Task to carry out:
In the listing that follows, count every line holding the word "bits" and give only the count.

=== Begin Enclosure ===

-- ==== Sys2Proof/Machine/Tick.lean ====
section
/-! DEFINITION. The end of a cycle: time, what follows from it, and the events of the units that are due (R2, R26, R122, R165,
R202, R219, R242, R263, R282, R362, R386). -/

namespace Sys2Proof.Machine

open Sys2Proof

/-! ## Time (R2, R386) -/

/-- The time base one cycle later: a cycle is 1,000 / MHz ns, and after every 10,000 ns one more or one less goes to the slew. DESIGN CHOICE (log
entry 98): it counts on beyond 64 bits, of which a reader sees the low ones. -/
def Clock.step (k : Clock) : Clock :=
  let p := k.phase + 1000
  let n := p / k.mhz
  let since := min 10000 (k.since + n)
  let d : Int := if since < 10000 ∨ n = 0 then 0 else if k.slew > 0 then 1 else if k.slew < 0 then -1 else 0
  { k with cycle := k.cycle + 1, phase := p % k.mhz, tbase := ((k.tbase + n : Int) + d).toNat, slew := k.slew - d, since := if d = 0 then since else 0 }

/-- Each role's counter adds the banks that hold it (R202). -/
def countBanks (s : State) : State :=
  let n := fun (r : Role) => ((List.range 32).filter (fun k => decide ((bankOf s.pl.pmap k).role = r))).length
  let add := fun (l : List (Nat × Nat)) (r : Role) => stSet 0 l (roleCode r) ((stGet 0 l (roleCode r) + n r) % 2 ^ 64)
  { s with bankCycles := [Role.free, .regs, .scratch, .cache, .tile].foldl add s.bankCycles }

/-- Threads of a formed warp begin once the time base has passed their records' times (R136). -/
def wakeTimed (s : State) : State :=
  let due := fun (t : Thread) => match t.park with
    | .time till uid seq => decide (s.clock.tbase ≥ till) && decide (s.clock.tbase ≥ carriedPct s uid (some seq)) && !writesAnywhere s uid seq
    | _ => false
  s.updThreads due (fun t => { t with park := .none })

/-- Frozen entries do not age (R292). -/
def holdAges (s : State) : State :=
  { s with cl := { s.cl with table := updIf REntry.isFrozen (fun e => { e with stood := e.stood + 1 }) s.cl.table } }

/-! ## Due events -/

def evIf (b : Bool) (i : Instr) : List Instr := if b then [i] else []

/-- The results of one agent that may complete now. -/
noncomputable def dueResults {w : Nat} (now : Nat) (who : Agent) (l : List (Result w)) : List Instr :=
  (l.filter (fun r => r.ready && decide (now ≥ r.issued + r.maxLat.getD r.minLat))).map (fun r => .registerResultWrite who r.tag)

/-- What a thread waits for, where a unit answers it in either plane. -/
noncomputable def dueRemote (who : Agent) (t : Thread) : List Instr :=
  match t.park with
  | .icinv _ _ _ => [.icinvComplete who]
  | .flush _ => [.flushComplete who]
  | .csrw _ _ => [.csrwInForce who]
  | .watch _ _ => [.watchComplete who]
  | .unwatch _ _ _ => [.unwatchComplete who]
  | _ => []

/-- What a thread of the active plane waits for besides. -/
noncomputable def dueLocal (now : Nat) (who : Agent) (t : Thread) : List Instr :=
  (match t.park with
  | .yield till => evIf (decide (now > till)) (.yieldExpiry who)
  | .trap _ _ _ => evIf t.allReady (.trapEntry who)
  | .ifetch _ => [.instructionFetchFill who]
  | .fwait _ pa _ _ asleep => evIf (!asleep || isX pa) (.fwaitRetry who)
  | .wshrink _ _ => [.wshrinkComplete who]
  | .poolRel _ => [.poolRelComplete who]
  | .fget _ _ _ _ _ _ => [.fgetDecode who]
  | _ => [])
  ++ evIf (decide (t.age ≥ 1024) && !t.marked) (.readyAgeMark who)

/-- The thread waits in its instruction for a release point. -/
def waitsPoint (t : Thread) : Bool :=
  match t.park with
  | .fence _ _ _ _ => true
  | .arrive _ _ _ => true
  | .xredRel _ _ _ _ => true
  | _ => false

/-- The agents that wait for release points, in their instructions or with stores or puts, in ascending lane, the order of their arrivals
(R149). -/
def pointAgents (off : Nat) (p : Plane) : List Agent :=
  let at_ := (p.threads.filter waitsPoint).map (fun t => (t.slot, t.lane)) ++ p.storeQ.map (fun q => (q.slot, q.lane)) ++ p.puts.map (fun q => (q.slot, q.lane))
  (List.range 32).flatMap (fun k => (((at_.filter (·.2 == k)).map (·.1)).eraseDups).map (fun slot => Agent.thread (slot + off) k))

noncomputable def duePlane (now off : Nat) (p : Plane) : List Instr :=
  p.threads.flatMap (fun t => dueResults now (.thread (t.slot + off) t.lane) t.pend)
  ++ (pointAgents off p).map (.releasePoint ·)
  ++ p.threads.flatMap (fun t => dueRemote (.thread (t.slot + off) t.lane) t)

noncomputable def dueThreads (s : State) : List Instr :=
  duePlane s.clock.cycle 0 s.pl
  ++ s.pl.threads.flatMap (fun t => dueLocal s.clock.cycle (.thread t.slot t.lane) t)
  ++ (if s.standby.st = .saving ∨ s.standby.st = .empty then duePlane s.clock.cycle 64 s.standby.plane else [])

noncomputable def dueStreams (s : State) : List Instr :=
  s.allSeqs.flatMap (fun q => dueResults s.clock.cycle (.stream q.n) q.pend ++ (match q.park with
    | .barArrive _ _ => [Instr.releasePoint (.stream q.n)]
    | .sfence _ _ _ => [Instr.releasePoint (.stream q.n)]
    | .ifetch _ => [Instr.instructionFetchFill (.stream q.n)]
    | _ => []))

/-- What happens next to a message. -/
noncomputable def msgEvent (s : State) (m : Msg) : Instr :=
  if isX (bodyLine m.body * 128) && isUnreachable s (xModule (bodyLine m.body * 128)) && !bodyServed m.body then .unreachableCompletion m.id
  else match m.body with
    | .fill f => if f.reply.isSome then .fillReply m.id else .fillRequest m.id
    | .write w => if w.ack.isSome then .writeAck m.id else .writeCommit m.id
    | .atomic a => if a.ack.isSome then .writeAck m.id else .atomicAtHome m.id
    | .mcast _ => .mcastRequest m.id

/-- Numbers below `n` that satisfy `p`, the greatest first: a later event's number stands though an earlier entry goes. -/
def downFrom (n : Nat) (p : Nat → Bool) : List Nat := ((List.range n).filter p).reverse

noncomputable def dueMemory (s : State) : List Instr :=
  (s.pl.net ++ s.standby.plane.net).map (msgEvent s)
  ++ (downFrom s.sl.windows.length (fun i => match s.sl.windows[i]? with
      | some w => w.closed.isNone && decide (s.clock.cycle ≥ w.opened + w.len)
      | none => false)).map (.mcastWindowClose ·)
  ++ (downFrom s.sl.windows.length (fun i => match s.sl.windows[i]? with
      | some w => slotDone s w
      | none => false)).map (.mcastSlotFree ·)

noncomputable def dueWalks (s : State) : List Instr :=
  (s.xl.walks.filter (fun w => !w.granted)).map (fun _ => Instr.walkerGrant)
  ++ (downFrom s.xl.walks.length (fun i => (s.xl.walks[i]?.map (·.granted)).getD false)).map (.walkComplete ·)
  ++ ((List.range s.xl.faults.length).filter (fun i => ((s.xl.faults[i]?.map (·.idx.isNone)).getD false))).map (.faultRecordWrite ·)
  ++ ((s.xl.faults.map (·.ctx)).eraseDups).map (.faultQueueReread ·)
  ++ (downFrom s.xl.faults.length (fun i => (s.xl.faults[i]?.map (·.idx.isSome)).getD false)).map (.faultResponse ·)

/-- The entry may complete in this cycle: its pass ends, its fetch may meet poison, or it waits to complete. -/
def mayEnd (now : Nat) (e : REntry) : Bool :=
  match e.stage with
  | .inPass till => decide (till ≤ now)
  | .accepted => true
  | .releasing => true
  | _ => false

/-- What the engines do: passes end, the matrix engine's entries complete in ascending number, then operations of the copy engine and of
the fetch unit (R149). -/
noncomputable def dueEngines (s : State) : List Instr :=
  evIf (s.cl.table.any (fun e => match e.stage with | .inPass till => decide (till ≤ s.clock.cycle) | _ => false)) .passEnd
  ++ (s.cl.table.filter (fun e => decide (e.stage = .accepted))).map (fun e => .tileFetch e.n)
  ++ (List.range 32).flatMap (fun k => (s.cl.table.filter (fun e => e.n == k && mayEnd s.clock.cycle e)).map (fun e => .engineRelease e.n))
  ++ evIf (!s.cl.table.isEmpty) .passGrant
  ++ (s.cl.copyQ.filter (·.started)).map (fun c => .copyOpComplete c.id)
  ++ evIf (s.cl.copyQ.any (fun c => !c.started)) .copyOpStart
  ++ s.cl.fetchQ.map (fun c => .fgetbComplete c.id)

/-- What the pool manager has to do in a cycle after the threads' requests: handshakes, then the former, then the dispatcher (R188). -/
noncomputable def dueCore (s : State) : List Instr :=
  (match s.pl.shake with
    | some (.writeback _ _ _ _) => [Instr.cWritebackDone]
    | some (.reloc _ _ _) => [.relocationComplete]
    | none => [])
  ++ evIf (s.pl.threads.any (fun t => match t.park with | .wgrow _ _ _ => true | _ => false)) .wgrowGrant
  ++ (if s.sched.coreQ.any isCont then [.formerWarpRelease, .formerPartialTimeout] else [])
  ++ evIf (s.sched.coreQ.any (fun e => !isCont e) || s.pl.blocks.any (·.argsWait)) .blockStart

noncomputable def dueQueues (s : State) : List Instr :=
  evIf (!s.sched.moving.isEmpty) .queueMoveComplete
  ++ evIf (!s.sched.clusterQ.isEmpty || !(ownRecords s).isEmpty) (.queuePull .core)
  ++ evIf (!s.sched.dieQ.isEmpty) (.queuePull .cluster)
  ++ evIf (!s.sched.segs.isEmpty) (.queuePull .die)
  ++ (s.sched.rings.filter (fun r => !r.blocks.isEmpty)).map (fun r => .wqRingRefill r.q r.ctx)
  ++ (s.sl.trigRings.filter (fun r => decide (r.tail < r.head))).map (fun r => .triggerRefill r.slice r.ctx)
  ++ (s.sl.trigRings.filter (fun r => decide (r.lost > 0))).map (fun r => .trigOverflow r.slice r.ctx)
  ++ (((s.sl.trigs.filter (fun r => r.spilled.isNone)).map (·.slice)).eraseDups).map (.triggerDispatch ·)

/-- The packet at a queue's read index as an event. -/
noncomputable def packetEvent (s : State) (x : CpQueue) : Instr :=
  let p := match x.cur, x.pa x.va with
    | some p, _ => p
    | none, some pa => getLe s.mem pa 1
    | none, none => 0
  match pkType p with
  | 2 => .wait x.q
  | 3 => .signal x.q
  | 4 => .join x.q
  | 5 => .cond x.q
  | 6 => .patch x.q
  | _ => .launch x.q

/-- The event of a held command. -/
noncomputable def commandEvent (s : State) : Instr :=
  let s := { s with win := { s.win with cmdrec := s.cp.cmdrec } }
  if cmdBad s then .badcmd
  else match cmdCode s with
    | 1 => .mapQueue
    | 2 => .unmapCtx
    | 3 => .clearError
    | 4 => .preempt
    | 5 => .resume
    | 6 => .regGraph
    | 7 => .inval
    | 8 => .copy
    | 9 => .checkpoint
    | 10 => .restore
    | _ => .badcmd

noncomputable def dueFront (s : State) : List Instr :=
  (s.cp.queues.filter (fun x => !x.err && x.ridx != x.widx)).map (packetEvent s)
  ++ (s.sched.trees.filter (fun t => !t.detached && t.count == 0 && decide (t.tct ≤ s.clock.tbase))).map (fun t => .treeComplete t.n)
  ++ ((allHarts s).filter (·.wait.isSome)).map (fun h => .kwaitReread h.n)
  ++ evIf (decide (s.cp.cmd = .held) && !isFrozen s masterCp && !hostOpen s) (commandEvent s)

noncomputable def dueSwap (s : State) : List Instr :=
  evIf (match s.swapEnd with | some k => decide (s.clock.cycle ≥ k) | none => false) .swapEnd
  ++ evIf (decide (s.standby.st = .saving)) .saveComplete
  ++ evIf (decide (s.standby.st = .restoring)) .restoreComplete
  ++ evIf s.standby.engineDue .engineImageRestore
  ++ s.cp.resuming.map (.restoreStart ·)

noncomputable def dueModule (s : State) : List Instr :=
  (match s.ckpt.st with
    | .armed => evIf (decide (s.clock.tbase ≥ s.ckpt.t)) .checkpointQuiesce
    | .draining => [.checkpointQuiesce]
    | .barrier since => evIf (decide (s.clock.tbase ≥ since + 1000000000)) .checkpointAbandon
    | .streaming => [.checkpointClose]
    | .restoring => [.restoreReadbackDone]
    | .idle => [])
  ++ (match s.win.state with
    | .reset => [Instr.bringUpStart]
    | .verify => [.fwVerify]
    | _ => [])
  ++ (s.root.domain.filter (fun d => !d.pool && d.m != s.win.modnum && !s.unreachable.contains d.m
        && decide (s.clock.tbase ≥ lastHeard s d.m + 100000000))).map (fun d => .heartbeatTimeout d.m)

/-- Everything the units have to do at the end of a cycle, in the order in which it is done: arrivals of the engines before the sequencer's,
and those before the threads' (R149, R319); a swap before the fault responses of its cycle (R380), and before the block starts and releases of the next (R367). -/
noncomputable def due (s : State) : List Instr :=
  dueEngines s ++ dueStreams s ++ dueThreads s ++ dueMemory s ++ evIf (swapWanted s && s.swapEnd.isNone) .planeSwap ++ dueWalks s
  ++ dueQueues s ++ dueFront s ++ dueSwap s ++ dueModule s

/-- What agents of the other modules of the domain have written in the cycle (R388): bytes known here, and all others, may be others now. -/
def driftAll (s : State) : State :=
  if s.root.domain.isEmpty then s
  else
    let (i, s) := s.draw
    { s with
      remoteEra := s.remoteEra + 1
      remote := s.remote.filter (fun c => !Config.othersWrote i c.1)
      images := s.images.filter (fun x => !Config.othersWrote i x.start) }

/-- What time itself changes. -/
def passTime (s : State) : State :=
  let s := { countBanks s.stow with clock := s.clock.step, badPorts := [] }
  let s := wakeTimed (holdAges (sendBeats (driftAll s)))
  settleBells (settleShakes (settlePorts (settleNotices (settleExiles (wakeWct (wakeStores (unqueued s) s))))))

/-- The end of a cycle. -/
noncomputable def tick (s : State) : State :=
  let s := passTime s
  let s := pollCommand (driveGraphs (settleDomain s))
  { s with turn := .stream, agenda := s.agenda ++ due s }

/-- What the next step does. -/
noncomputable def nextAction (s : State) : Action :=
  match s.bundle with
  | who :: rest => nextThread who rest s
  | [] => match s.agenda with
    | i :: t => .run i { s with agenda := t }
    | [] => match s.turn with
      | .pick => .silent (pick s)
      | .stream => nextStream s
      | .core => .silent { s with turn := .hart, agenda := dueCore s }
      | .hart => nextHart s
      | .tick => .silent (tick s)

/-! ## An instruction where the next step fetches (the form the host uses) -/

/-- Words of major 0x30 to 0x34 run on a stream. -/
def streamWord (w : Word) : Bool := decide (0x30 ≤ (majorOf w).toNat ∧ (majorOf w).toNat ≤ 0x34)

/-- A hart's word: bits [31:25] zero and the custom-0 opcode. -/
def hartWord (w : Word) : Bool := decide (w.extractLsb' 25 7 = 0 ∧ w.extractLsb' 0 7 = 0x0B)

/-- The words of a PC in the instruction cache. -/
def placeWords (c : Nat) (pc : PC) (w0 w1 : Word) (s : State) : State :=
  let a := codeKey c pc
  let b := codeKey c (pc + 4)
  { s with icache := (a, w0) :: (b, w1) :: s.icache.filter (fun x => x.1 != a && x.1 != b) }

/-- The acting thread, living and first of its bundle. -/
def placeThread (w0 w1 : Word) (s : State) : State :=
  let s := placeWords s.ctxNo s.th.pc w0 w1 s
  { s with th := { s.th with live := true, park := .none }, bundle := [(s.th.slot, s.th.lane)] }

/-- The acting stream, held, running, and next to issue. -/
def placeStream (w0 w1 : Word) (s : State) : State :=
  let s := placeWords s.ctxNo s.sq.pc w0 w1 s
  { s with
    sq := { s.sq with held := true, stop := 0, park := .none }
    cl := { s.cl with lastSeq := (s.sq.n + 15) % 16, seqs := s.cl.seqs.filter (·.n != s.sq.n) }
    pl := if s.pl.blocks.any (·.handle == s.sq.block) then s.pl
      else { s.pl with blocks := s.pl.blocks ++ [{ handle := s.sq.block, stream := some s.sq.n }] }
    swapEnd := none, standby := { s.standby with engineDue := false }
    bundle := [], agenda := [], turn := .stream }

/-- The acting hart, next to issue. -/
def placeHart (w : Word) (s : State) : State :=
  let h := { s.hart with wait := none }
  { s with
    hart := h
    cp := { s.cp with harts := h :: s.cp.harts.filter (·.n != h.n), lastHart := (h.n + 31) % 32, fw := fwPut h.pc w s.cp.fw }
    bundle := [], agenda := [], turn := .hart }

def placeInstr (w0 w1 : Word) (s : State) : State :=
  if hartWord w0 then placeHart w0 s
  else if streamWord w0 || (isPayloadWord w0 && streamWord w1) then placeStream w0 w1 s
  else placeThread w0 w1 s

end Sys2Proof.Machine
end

=== End Enclosure ===

Exercise output:
2